• _Work request_
For the entries below, the result should be an exact transcription of the lines from the one with "mayRun s e.w.core" up to and including the one with "e.cmd.started = false →", and only those.

Excerpts from a dataset
____________________
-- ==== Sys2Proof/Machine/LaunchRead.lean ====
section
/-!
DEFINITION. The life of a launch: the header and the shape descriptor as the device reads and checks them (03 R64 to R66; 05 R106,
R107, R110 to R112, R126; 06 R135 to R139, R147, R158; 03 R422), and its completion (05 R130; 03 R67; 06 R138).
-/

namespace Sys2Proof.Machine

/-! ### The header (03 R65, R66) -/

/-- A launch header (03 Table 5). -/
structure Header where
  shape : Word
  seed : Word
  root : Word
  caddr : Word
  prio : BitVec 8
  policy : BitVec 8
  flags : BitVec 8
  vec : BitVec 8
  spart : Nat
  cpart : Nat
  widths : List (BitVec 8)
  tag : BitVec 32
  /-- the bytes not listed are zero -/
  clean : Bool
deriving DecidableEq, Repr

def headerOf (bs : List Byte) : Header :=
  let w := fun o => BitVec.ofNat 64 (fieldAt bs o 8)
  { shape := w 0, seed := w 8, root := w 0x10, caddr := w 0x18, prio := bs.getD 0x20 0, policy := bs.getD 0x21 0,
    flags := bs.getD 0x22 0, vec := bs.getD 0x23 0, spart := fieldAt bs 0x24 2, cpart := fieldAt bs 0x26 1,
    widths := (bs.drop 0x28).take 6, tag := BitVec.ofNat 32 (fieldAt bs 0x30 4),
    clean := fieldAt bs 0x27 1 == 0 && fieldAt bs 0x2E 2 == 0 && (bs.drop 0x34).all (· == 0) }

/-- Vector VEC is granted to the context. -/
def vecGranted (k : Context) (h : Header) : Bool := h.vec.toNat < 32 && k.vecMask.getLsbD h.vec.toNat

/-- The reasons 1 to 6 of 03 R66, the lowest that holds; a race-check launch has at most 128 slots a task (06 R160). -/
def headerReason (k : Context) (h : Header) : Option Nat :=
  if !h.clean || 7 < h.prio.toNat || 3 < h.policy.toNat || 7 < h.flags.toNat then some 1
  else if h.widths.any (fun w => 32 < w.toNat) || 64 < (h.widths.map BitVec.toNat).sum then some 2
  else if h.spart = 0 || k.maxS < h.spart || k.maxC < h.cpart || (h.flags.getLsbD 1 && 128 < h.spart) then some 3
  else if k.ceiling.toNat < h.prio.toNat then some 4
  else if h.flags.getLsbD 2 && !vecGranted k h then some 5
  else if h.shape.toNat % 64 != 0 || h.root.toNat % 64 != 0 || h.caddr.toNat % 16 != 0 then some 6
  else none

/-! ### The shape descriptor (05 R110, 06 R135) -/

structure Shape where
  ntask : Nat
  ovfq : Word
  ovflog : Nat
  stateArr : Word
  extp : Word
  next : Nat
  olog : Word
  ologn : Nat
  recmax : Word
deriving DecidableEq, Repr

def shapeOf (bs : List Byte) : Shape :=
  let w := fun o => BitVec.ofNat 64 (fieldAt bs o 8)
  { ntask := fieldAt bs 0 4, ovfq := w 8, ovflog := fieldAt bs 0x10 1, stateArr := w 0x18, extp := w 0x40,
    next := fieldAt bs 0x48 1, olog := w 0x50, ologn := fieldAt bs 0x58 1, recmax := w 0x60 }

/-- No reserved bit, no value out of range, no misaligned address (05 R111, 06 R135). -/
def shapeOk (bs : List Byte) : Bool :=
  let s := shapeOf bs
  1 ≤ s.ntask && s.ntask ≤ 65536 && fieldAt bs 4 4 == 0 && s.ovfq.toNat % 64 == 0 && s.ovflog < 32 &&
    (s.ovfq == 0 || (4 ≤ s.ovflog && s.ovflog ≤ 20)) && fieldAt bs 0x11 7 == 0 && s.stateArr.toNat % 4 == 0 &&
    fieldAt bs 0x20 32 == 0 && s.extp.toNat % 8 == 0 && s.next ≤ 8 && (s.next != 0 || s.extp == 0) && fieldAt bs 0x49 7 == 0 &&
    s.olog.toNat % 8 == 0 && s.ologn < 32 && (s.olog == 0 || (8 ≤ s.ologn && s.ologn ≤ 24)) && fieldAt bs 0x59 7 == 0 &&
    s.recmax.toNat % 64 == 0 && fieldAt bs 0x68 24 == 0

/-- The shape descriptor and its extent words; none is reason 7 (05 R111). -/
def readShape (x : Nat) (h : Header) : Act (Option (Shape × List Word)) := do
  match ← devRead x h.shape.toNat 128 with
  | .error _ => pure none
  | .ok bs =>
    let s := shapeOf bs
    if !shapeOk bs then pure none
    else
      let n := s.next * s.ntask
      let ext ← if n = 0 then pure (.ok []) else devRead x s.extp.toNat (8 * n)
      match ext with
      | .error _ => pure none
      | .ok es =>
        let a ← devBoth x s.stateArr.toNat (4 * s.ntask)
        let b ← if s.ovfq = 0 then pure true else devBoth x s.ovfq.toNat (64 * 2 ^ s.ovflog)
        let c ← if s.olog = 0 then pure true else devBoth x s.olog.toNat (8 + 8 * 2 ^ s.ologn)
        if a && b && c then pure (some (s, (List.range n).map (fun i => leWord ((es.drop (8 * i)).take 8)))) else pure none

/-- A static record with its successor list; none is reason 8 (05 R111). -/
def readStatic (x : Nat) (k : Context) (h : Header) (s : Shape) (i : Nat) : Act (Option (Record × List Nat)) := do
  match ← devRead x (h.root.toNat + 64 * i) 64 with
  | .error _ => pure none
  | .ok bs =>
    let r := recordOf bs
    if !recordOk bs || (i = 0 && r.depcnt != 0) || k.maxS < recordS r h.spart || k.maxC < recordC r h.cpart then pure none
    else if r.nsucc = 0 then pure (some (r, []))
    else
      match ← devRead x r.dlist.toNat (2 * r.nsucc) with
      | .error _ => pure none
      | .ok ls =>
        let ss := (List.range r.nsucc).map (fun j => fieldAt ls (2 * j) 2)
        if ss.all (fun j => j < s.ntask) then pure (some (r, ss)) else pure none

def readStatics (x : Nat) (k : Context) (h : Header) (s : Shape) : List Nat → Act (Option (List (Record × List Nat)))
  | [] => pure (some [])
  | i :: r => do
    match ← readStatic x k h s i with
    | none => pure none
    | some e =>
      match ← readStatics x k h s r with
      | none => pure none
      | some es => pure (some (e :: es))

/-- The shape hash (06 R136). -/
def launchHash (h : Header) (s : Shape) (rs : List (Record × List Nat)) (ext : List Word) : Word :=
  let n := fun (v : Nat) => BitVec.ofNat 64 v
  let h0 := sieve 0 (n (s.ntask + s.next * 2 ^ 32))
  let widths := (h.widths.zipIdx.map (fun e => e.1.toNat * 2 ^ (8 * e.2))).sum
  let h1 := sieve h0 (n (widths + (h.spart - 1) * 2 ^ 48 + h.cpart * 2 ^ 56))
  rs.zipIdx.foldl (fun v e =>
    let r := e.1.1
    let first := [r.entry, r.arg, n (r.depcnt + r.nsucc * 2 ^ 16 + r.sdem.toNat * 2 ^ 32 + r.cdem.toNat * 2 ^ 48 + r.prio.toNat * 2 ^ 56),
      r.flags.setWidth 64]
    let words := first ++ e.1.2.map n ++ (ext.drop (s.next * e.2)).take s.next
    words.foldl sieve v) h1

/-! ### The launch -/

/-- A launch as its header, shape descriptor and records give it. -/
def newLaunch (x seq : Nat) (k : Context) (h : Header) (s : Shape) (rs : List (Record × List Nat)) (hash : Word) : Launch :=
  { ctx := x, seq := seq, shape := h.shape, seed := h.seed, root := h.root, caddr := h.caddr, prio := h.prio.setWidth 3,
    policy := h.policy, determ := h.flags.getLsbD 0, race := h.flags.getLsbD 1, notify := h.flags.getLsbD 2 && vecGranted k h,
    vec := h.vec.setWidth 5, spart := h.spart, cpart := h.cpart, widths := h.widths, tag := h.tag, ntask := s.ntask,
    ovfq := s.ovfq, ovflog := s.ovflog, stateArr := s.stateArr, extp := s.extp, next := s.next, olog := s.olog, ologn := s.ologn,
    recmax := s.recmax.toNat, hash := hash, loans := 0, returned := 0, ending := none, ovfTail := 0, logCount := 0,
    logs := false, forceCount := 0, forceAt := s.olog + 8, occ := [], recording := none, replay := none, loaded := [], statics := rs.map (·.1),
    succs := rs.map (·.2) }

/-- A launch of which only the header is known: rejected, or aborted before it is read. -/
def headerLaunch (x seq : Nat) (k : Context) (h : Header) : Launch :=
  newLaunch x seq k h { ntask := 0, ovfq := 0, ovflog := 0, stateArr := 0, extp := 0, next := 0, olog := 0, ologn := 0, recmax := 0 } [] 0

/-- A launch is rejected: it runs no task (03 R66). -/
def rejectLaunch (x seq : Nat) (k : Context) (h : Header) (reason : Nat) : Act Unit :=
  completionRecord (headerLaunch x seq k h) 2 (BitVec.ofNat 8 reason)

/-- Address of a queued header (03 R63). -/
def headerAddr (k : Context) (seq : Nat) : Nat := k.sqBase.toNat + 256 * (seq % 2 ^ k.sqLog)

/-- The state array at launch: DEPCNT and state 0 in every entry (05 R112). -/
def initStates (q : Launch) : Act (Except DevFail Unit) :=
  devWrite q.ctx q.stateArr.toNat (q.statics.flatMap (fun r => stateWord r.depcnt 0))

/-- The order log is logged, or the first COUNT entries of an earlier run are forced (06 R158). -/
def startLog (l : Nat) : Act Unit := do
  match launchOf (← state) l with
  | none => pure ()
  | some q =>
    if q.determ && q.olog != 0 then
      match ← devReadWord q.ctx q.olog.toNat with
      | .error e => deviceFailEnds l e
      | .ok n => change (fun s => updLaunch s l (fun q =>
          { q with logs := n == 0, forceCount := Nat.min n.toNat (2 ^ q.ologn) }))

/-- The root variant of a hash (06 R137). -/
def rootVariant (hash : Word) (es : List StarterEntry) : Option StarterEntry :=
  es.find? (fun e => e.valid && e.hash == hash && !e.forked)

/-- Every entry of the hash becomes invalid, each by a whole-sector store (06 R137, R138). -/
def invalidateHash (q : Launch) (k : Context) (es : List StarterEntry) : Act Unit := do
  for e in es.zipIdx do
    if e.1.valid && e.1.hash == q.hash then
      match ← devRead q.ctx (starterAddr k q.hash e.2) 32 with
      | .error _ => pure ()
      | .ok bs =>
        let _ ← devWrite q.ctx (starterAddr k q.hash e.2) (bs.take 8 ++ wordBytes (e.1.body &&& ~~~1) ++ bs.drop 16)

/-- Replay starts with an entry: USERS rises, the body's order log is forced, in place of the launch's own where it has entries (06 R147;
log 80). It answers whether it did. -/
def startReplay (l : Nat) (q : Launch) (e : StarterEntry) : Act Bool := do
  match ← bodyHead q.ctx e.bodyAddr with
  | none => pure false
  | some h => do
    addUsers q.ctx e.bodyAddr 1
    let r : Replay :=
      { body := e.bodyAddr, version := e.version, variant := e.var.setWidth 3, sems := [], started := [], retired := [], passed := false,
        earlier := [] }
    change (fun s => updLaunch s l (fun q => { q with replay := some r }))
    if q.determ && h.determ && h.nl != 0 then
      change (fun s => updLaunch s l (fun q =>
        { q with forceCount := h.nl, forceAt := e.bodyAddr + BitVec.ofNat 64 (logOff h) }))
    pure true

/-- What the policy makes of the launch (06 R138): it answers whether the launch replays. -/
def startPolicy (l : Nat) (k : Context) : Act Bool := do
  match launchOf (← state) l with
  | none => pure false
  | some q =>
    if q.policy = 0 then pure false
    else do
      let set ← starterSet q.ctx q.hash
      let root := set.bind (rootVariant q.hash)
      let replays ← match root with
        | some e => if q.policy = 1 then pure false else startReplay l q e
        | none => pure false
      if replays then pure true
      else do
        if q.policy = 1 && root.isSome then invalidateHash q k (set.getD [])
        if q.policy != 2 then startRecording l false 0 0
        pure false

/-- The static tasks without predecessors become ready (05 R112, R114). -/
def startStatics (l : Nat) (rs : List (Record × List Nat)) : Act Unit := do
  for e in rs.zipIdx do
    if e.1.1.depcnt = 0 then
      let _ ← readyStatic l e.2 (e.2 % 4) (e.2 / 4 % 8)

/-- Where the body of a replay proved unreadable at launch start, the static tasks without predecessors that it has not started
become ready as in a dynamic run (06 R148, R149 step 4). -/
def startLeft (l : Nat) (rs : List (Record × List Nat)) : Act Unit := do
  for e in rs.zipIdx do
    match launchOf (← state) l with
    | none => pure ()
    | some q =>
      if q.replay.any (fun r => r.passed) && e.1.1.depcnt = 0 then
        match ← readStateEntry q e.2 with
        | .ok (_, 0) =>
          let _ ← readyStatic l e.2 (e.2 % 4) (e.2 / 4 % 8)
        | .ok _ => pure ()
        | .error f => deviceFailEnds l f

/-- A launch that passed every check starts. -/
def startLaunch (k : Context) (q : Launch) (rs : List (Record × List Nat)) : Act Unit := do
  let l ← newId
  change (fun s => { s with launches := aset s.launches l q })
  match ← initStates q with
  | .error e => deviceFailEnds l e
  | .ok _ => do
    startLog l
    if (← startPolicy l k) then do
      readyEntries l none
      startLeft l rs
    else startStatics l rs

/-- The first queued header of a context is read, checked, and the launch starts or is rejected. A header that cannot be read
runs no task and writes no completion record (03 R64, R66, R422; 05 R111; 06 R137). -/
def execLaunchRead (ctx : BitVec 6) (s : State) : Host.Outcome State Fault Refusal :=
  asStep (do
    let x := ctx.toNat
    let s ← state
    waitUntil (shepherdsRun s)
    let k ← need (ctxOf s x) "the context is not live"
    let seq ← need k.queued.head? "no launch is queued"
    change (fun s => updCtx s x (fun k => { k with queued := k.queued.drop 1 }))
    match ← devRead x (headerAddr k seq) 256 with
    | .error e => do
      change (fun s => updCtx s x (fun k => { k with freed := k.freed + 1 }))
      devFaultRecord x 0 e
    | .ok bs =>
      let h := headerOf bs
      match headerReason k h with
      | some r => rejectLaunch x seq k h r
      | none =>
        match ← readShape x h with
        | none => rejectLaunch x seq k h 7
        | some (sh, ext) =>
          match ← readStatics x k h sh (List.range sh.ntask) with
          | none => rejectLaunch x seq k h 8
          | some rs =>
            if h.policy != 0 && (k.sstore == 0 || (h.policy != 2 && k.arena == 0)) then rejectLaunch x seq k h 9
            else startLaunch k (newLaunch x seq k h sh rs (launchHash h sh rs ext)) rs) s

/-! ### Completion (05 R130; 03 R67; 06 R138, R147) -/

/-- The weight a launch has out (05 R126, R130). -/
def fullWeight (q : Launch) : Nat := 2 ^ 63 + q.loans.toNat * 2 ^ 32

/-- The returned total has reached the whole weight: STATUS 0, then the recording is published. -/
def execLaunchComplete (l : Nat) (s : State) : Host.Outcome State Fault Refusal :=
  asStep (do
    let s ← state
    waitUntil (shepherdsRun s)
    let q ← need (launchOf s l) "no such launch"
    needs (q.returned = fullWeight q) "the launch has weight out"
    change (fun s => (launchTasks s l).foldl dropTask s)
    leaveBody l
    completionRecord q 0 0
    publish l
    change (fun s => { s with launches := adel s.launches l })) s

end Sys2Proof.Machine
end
____________________
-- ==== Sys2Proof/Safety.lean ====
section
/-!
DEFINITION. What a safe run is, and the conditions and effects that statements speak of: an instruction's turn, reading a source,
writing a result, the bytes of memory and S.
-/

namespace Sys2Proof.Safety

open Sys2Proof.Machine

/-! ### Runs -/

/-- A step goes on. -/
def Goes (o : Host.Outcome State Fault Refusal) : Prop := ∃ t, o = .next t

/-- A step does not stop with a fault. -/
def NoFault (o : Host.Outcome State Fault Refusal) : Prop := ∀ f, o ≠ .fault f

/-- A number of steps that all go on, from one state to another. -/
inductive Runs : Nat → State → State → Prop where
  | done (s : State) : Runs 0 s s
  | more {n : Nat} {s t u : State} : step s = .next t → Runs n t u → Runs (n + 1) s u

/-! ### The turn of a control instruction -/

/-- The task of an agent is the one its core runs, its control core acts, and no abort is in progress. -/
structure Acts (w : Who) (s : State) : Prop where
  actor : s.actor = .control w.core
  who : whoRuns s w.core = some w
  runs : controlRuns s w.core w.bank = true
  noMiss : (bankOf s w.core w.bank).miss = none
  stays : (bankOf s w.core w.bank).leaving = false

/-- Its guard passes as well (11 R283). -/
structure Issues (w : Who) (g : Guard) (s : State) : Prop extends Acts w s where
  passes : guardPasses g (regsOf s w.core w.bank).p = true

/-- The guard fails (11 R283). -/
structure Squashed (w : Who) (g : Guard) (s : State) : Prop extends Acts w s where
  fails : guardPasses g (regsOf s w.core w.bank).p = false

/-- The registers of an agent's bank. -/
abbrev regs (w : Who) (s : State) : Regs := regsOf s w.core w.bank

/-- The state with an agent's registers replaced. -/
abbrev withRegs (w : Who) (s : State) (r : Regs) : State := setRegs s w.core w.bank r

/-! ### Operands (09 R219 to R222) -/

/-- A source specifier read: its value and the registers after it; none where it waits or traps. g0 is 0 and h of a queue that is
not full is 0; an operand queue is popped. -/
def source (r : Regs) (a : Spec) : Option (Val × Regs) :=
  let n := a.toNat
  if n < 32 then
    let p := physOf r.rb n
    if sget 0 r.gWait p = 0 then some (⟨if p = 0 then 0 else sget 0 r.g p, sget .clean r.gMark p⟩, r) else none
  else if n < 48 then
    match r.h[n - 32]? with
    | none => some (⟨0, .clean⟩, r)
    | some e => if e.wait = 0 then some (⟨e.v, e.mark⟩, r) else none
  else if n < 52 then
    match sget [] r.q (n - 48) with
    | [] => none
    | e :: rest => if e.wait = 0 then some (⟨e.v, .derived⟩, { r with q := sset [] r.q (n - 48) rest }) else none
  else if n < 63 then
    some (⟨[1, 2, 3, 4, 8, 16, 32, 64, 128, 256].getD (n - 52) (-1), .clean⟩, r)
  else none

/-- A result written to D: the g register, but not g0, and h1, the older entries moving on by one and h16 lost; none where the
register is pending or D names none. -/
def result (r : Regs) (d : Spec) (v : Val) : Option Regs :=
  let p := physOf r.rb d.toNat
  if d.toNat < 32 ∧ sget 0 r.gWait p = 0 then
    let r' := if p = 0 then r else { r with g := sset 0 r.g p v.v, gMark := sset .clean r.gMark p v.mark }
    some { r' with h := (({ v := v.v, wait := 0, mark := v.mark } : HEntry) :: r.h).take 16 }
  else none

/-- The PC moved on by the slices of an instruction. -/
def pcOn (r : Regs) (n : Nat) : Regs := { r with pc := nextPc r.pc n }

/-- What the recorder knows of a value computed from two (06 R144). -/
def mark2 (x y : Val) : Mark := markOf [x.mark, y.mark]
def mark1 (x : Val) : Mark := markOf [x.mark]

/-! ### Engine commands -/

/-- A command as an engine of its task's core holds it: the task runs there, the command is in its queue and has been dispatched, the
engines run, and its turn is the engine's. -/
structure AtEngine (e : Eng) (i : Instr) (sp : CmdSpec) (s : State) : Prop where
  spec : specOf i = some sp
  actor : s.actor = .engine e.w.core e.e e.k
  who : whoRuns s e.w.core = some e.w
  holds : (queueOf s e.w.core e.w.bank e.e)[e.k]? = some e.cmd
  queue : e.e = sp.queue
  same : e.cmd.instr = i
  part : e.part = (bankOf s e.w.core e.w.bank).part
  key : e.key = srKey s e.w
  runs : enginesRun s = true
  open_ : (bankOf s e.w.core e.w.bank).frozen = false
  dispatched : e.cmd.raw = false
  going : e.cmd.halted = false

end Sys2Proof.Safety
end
____________________
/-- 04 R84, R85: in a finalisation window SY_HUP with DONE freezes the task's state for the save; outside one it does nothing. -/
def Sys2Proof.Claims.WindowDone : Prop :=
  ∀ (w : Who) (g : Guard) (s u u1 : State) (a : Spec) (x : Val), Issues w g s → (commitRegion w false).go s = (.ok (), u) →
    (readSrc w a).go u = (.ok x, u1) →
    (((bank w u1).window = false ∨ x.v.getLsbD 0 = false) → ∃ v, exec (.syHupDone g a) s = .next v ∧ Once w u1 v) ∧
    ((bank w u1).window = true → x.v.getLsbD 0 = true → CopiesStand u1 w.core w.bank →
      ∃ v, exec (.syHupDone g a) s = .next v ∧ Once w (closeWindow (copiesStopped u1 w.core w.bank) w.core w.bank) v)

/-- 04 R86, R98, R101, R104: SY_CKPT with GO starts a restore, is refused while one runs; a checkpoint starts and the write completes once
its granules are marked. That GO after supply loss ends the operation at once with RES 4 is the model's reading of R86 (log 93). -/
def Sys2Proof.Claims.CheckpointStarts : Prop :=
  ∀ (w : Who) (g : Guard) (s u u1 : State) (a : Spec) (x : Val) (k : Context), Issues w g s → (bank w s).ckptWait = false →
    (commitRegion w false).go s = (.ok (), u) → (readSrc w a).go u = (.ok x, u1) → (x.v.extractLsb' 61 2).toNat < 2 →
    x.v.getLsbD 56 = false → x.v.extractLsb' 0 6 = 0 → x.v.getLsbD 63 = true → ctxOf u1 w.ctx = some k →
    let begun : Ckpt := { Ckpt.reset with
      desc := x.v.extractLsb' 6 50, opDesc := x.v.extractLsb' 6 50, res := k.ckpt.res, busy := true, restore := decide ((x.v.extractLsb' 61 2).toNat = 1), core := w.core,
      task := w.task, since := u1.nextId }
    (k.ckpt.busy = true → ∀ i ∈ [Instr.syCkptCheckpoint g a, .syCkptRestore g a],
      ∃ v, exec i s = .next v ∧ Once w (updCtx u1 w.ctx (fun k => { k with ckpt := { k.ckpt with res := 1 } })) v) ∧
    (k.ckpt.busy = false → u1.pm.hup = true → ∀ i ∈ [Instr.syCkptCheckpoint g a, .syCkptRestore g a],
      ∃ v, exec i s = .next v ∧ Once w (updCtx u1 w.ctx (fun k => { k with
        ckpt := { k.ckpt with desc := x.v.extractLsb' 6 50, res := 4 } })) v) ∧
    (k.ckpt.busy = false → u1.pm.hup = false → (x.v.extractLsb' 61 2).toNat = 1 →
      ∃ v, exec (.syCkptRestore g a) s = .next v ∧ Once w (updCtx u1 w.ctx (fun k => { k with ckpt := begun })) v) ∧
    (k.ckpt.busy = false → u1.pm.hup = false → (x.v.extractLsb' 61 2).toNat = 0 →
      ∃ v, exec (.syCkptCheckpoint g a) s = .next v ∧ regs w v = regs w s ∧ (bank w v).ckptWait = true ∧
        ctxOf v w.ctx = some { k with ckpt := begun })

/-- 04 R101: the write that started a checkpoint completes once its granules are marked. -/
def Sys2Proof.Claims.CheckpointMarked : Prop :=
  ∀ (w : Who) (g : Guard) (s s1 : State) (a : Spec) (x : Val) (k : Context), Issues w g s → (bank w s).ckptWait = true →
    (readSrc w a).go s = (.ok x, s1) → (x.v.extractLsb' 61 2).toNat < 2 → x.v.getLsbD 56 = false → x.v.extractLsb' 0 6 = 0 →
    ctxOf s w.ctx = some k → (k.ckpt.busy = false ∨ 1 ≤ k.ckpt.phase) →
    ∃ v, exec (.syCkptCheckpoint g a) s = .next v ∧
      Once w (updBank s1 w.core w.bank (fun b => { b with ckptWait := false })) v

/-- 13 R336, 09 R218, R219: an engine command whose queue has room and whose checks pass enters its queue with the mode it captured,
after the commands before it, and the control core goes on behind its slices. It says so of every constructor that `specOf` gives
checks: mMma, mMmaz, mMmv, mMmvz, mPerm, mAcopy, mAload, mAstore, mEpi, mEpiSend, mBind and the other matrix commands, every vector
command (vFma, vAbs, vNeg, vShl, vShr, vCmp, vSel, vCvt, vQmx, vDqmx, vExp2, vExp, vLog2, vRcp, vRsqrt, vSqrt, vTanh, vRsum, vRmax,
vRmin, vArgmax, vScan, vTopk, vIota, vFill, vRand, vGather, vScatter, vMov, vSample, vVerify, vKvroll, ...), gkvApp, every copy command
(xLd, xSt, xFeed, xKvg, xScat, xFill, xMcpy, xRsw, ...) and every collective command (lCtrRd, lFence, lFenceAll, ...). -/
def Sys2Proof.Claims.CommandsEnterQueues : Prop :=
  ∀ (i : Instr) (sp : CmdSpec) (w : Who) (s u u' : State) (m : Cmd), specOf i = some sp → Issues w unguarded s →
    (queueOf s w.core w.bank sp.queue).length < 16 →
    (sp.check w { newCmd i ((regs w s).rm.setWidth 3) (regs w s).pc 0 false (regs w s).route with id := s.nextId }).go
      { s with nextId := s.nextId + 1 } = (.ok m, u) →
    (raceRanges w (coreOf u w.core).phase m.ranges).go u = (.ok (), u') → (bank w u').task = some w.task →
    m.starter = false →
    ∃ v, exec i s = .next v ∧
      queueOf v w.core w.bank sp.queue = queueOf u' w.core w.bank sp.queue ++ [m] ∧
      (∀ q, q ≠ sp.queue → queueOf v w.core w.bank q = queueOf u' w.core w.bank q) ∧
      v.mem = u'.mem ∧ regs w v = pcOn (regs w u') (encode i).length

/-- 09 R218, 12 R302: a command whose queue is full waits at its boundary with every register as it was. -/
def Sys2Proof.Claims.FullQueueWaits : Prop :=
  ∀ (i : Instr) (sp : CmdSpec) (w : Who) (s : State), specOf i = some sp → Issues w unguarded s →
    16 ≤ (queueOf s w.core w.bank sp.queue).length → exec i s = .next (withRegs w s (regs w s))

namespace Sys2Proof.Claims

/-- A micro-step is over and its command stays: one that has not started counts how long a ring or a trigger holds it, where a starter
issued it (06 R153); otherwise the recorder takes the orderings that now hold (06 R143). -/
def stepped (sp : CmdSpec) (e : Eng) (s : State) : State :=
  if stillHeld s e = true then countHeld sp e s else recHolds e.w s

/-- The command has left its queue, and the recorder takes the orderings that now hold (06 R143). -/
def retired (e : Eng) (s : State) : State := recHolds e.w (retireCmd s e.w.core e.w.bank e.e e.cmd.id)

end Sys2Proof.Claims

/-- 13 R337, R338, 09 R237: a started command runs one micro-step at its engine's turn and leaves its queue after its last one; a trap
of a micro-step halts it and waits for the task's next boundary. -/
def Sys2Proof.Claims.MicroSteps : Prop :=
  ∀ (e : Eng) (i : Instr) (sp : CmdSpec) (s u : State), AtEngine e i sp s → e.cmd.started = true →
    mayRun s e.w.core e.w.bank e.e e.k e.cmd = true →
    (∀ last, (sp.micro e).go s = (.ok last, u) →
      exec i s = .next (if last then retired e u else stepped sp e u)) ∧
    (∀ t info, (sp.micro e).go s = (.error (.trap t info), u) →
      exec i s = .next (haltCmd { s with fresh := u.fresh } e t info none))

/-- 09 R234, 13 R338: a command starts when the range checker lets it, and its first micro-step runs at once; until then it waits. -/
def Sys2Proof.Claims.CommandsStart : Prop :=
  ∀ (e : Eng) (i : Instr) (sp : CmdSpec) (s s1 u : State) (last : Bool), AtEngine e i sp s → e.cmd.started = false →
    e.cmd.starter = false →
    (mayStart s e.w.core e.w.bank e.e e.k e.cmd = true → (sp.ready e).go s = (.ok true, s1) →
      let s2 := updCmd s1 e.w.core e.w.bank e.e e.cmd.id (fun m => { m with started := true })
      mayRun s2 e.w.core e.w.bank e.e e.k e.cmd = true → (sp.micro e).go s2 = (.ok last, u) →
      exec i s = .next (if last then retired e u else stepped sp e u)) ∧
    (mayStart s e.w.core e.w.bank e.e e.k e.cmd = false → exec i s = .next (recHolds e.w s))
____________________
• _Solution for this task_
    mayRun s e.w.core e.w.bank e.e e.k e.cmd = true →
    (∀ last, (sp.micro e).go s = (.ok last, u) →
      exec i s = .next (if last then retired e u else stepped sp e u)) ∧
    (∀ t info, (sp.micro e).go s = (.error (.trap t info), u) →
      exec i s = .next (haltCmd { s with fresh := u.fresh } e t info none))

/-- 09 R234, 13 R338: a command starts when the range checker lets it, and its first micro-step runs at once; until then it waits. -/
def Sys2Proof.Claims.CommandsStart : Prop :=
  ∀ (e : Eng) (i : Instr) (sp : CmdSpec) (s s1 u : State) (last : Bool), AtEngine e i sp s → e.cmd.started = false →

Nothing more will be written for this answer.